-- ==== Sys2Proof/Laws/State.lean ====
section
/-! SUPPORT. What each state update leaves as it was: one lemma per field per update. -/

namespace Sys2Proof.Machine

/-! ## writeReg -/

@[simp] theorem writeReg_pc (s : State) (i : RegIdx) (v : DWord) : (writeReg s i v).pc = s.pc := by unfold writeReg; split <;> rfl
@[simp] theorem writeReg_nextPc (s : State) (i : RegIdx) (v : DWord) : (writeReg s i v).nextPc = s.nextPc := by unfold writeReg; split <;> rfl
@[simp] theorem writeReg_inDelaySlot (s : State) (i : RegIdx) (v : DWord) : (writeReg s i v).inDelaySlot = s.inDelaySlot := by unfold writeReg; split <;> rfl
@[simp] theorem writeReg_hi (s : State) (i : RegIdx) (v : DWord) : (writeReg s i v).hi = s.hi := by unfold writeReg; split <;> rfl
@[simp] theorem writeReg_lo (s : State) (i : RegIdx) (v : DWord) : (writeReg s i v).lo = s.lo := by unfold writeReg; split <;> rfl
@[simp] theorem writeReg_llbit (s : State) (i : RegIdx) (v : DWord) : (writeReg s i v).llbit = s.llbit := by unfold writeReg; split <;> rfl
@[simp] theorem writeReg_cp0 (s : State) (i : RegIdx) (v : DWord) : (writeReg s i v).cp0 = s.cp0 := by unfold writeReg; split <;> rfl
@[simp] theorem writeReg_tlb (s : State) (i : RegIdx) (v : DWord) : (writeReg s i v).tlb = s.tlb := by unfold writeReg; split <;> rfl
@[simp] theorem writeReg_core (s : State) (i : RegIdx) (v : DWord) : (writeReg s i v).core = s.core := by unfold writeReg; split <;> rfl
@[simp] theorem writeReg_shouldRun (s : State) (i : RegIdx) (v : DWord) : (writeReg s i v).shouldRun = s.shouldRun := by unfold writeReg; split <;> rfl
@[simp] theorem writeReg_cycles (s : State) (i : RegIdx) (v : DWord) : (writeReg s i v).cycles = s.cycles := by unfold writeReg; split <;> rfl
@[simp] theorem writeReg_refused (s : State) (i : RegIdx) (v : DWord) : (writeReg s i v).refused = s.refused := by unfold writeReg; split <;> rfl
@[simp] theorem writeReg_hiReadAge (s : State) (i : RegIdx) (v : DWord) : (writeReg s i v).hiReadAge = s.hiReadAge := by unfold writeReg; split <;> rfl
@[simp] theorem writeReg_loReadAge (s : State) (i : RegIdx) (v : DWord) : (writeReg s i v).loReadAge = s.loReadAge := by unfold writeReg; split <;> rfl
@[simp] theorem writeReg_mi (s : State) (i : RegIdx) (v : DWord) : (writeReg s i v).mi = s.mi := by unfold writeReg; split <;> rfl
@[simp] theorem writeReg_vi (s : State) (i : RegIdx) (v : DWord) : (writeReg s i v).vi = s.vi := by unfold writeReg; split <;> rfl
@[simp] theorem writeReg_timer (s : State) (i : RegIdx) (v : DWord) : (writeReg s i v).timer = s.timer := by unfold writeReg; split <;> rfl
@[simp] theorem writeReg_mem (s : State) (i : RegIdx) (v : DWord) : (writeReg s i v).mem = s.mem := by unfold writeReg; split <;> rfl
@[simp] theorem writeReg_romLen (s : State) (i : RegIdx) (v : DWord) : (writeReg s i v).romLen = s.romLen := by unfold writeReg; split <;> rfl
@[simp] theorem writeReg_pifPresent (s : State) (i : RegIdx) (v : DWord) : (writeReg s i v).pifPresent = s.pifPresent := by unfold writeReg; split <;> rfl
@[simp] theorem writeReg_inputMask (s : State) (i : RegIdx) (v : DWord) : (writeReg s i v).inputMask = s.inputMask := by unfold writeReg; split <;> rfl
@[simp] theorem writeReg_pendingInput (s : State) (i : RegIdx) (v : DWord) : (writeReg s i v).pendingInput = s.pendingInput := by unfold writeReg; split <;> rfl
@[simp] theorem writeReg_extActive (s : State) (i : RegIdx) (v : DWord) : (writeReg s i v).extActive = s.extActive := by unfold writeReg; split <;> rfl
@[simp] theorem writeReg_cache (s : State) (i : RegIdx) (v : DWord) : (writeReg s i v).cache = s.cache := by unfold writeReg; split <;> rfl
@[simp] theorem writeReg_params (s : State) (i : RegIdx) (v : DWord) : (writeReg s i v).params = s.params := by unfold writeReg; split <;> rfl
@[simp] theorem writeReg_frame (s : State) (i : RegIdx) (v : DWord) : (writeReg s i v).frame = s.frame := by unfold writeReg; split <;> rfl
@[simp] theorem writeReg_stepFault (s : State) (i : RegIdx) (v : DWord) : (writeReg s i v).stepFault = s.stepFault := by unfold writeReg; split <;> rfl
@[simp] theorem writeReg_draws (s : State) (i : RegIdx) (v : DWord) : (writeReg s i v).draws = s.draws := by unfold writeReg; split <;> rfl
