/-- A write changes memory inside its unit, or the MI and the VI, or notes that an external store was made. -/
theorem physWriteMasked_eq_ok {s t : State} {pa : Word} {w : Width} {v : DWord} {mask : BitVec 8}
    (h : physWriteMasked s pa w v mask = .ok t) :
    t = { s with mem := t.mem, mi := t.mi, vi := t.vi, extActive := t.extActive } ∧
    (t.mem = s.mem ∨ t.mem = s.mem.writeBE pa.toNat mask w.bytes v) := by
  unfold physWriteMasked at h
  split at h
  · cases h; exact ⟨rfl, .inr rfl⟩
  · split at h
    · next hw => cases h; subst hw; exact ⟨rfl, .inr rfl⟩
    · exact absurd h (by simp)
  · exact absurd h (by simp)
  · exact absurd h (by simp)
  · repeat' split at h
    all_goals first
      | (simp only [Except.ok.injEq] at h; subst h; exact ⟨rfl, .inl rfl⟩)
      | simp at h
  · repeat' split at h
    all_goals first
      | (simp only [Except.ok.injEq] at h; subst h; exact ⟨rfl, .inl rfl⟩)
      | simp at h
  · cases h; exact ⟨rfl, .inl rfl⟩
  · cases h; exact ⟨rfl, .inl rfl⟩
  · exact absurd h (by simp)

theorem alignDown_toNat (pa : Word) (w : Width) : (alignDown pa w).toNat = pa.toNat / w.bytes * w.bytes := by
  have h := pa.isLt
  have key : ∀ k : Nat, k ≤ 3 → (pa &&& ~~~(BitVec.ofNat 32 (2 ^ k - 1))).toNat = pa.toNat / 2 ^ k * 2 ^ k := by
    intro k hk
    have e : pa &&& ~~~(BitVec.ofNat 32 (2 ^ k - 1)) = (pa >>> k) <<< k := by
      apply BitVec.eq_of_getLsbD_eq
      intro i hi
      have hb : (BitVec.ofNat 32 (2 ^ k - 1)).getLsbD i = decide (i < k) := by
        rw [BitVec.getLsbD_ofNat, Nat.testBit_two_pow_sub_one]
        simp [hi]
      simp only [BitVec.getLsbD_and, BitVec.getLsbD_not, hb, hi, decide_true, Bool.true_and, BitVec.getLsbD_shiftLeft,
        BitVec.getLsbD_ushiftRight]
      by_cases hik : i < k
      · simp [hik]
      · simp [hik, Nat.add_sub_cancel' (Nat.le_of_not_lt hik)]
    rw [e, BitVec.toNat_shiftLeft, BitVec.toNat_ushiftRight, Nat.shiftRight_eq_div_pow, Nat.shiftLeft_eq, Nat.mod_eq_of_lt]
    calc pa.toNat / 2 ^ k * 2 ^ k ≤ pa.toNat := Nat.div_mul_le_self _ _
      _ < 2 ^ 32 := h
  cases w
  · exact key 0 (by omega)
  · exact key 1 (by omega)
  · exact key 2 (by omega)
  · exact key 3 (by omega)

/-! ## Regions (20_memory.md R85, R86) -/

/-- The regions other than RDRAM and the hole after it do not depend on the parameters, and no two of them share an address. -/
theorem regionTable_tail_disjoint (p q : Params) :
    ((regionTable p).drop 2).Pairwise (fun a b => a.overlaps b = false) ∧ (regionTable p).drop 2 = (regionTable q).drop 2 := by
  refine ⟨?_, rfl⟩
  show ((regionTable Params.default).drop 2).Pairwise _
  decide

/-- Every region after the hole begins above it. -/
theorem regionTable_tail_first (p : Params) : ∀ r ∈ (regionTable p).drop 2, 0x03F00000 ≤ r.first := by
  show ∀ r ∈ (regionTable Params.default).drop 2, 0x03F00000 ≤ r.first
  decide

theorem regionTable_eq (p : Params) : regionTable p =
    ⟨0, p.rdramSize - 1, "RDRAM", .ram⟩ :: ⟨p.rdramSize, 0x03EFFFFF, "none", .unmapped⟩ :: (regionTable p).drop 2 := rfl

/-- No two regions of the table share an address, when RDRAM is no larger than its window. -/
theorem regionTable_disjoint {p : Params} (h0 : 0 < p.rdramSize) (h1 : p.rdramSize ≤ 0x03F00000) :
    (regionTable p).Pairwise (fun a b => a.overlaps b = false) := by
  rw [regionTable_eq, List.pairwise_cons, List.pairwise_cons]
  refine ⟨fun r hr => ?_, fun r hr => ?_, (regionTable_tail_disjoint p p).1⟩
  · simp only [Region.overlaps, Bool.and_eq_false_iff, decide_eq_false_iff_not]
    rcases List.mem_cons.1 hr with rfl | hr
    · exact .inr (by simp only; omega)
    · have := regionTable_tail_first p r hr; exact .inr (by omega)
  · have := regionTable_tail_first p r hr
    simp only [Region.overlaps, Bool.and_eq_false_iff, decide_eq_false_iff_not]
    exact .inr (by omega)

/-- An address is claimed by every region that contains it: there is only one. -/
theorem regionOf_eq {p : Params} {pa : Word} {r : Region} (h0 : 0 < p.rdramSize) (hs : p.rdramSize ≤ 0x03F00000)
    (hr : r ∈ regionTable p) (h1 : r.first ≤ pa.toNat) (h2 : pa.toNat ≤ r.last) : regionOf p pa = some r := by
  have aux : ∀ l : List Region, l.Pairwise (fun a b => a.overlaps b = false) → r ∈ l →
      l.find? (fun q => decide (q.first ≤ pa.toNat) && decide (pa.toNat ≤ q.last)) = some r := by
    intro l hl hm
    induction l with
    | nil => simp at hm
    | cons q l ih =>
      rw [List.pairwise_cons] at hl
      rcases List.mem_cons.1 hm with rfl | hm'
      · simp [h1, h2]
      · have hq := hl.1 r hm'
        rw [List.find?_cons_of_neg, ih hl.2 hm']
        simp only [Region.overlaps, Bool.and_eq_false_iff, decide_eq_false_iff_not] at hq
        simp only [Bool.and_eq_true, decide_eq_true_eq]
        omega
  exact aux (regionTable p) (regionTable_disjoint h0 hs) hr

theorem regionKind_eq {p : Params} {pa : Word} {r : Region} (h0 : 0 < p.rdramSize) (hs : p.rdramSize ≤ 0x03F00000)
    (hr : r ∈ regionTable p) (h1 : r.first ≤ pa.toNat) (h2 : pa.toNat ≤ r.last) : regionKind p pa = r.kind := by
  simp [regionKind, regionOf_eq h0 hs hr h1 h2]

/-- RAM is the physical addresses up to P_RDRAM_SIZE - 1. -/
theorem regionKind_ram_iff (p : Params) (pa : Word) : regionKind p pa = .ram ↔ pa.toNat ≤ p.rdramSize - 1 := by
  constructor
  · intro h
    unfold regionKind at h
    split at h
    · next r hr =>
      have hm := List.mem_of_find?_eq_some hr
      have hp := List.find?_some hr
      rw [regionTable_eq] at hm
      simp only [Bool.and_eq_true, decide_eq_true_eq] at hp
      rcases List.mem_cons.1 hm with rfl | hm
      · exact hp.2
      rcases List.mem_cons.1 hm with rfl | hm
      · simp at h
      have only : ∀ q ∈ (regionTable p).drop 2, q.kind ≠ .ram := by
        show ∀ q ∈ (regionTable Params.default).drop 2, q.kind ≠ .ram
        decide
      exact absurd h (only r hm)
    · contradiction
  · intro h
    unfold regionKind regionOf
    rw [regionTable_eq]
    simp [h]

/-- The aligned unit of an address in RAM begins in RAM. -/
theorem regionKind_alignDown_ram {p : Params} {pa : Word} (w : Width) (h : regionKind p pa = .ram) :
    regionKind p (alignDown pa w) = .ram := by
  rw [regionKind_ram_iff] at h ⊢
  rw [alignDown_toNat]
  exact Nat.le_trans (Nat.div_mul_le_self _ _) h

/-! ## Data accesses (20_memory.md R76 to R78) -/

/-- A load that completes translated its address, matched no watch, and changed only draws and the checker's sets. -/
theorem memRead_eq_ok {s t : State} {va : DWord} {w : Width} {v : DWord} {pa : Word} (h : memRead s va w = .ok (v, pa, t)) :
    (∃ cached, translate va .load s = .ok (pa, cached)) ∧ watchMatches pa false s = false ∧
    ∃ c d, t = { s with cache := c, draws := d } := by
  unfold memRead at h
  cases ht : translate va .load s with
  | error e => rw [ht] at h; exact absurd h (by simp [bind, Except.bind])
  | ok p =>
    obtain ⟨pa', cached⟩ := p
    rw [ht] at h
    simp only [bind, Except.bind] at h
    cases hw : watchCheck pa' false s with
    | error e => rw [hw] at h; exact absurd h (by simp)
    | ok u =>
      rw [hw] at h
      simp only at h
      cases hc : cacheCheck pa' .load cached s with
      | error e => rw [hc] at h; exact absurd h (by simp [orRefuse])
      | ok s1 =>
        rw [hc] at h
        simp only [orRefuse] at h
        cases hp : physRead s1 (alignDown pa' w) w with
        | error e => rw [hp] at h; exact absurd h (by simp)
        | ok q =>
          obtain ⟨v', s2⟩ := q
          rw [hp] at h
          simp only [pure, Except.pure, Except.ok.injEq, Prod.mk.injEq] at h
          obtain ⟨rfl, rfl, rfl⟩ := h
          obtain ⟨c, rfl⟩ := cacheCheck_eq_ok hc
          obtain ⟨d, rfl⟩ := physRead_eq_ok hp
          exact ⟨⟨cached, rfl⟩, watchCheck_eq_ok hw, c, d, rfl⟩

/-- A load raises in the state as it was: an exception of translation, or Watch. -/
theorem memRead_raise {s s' : State} {va : DWord} {w : Width} {e : Exc} (h : memRead s va w = .error (.raise e s')) :
    s' = s ∧ (e.badVAddr = some va ∨ e = .watch) := by
  unfold memRead at h
  cases ht : translate va .load s with
  | error e =>
    rw [ht] at h
    simp only [bind, Except.bind, Except.error.injEq] at h
    subst h
    exact ⟨(translate_raise ht).1, .inl (translate_raise ht).2⟩
  | ok p =>
    obtain ⟨pa', cached⟩ := p
    rw [ht] at h
    simp only [bind, Except.bind] at h
    cases hw : watchCheck pa' false s with
    | error e =>
      rw [hw] at h
      simp only [Except.error.injEq] at h
      subst h
      exact ⟨(watchCheck_raise hw).1, .inr (watchCheck_raise hw).2⟩
    | ok u =>
      rw [hw] at h
      simp only at h
      cases hc : cacheCheck pa' .load cached s with
      | error e => rw [hc] at h; exact absurd h (by simp [orRefuse])
      | ok s1 =>
        rw [hc] at h
        simp only [orRefuse] at h
        cases hp : physRead s1 (alignDown pa' w) w with
        | error e => rw [hp] at h; exact absurd h (by simp)
        | ok q => rw [hp] at h; exact absurd h (by simp [pure, Except.pure])

/-- A load that reaches RAM reads the aligned unit of its address. -/
theorem memRead_ram {s : State} {va : DWord} {pa : Word} (h : reachesRam s false va pa) (w : Width) :
    memRead s va w = .ok (s.mem.readBE (pa.toNat / w.bytes * w.bytes) w.bytes, pa, s) := by
  obtain ⟨⟨cached, ht⟩, hw, hc, hr⟩ := h
  have hk := regionKind_alignDown_ram w hr
  simp only [Bool.false_eq_true, if_false] at ht
  simp [memRead, ht, watchCheck_ok hw, cacheCheck_off hc, orRefuse, physRead, hk, bind, Except.bind, pure, Except.pure,
    alignDown_toNat]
........
▸ PROMPT
If a line in the material above contains the word "injEq", copy it.

▸ EXERCISE RESPONSE
      | (simp only [Except.ok.injEq] at h; subst h; exact ⟨rfl, .inl rfl⟩)
      | (simp only [Except.ok.injEq] at h; subst h; exact ⟨rfl, .inl rfl⟩)
          simp only [pure, Except.pure, Except.ok.injEq, Prod.mk.injEq] at h
    simp only [bind, Except.bind, Except.error.injEq] at h
      simp only [Except.error.injEq] at h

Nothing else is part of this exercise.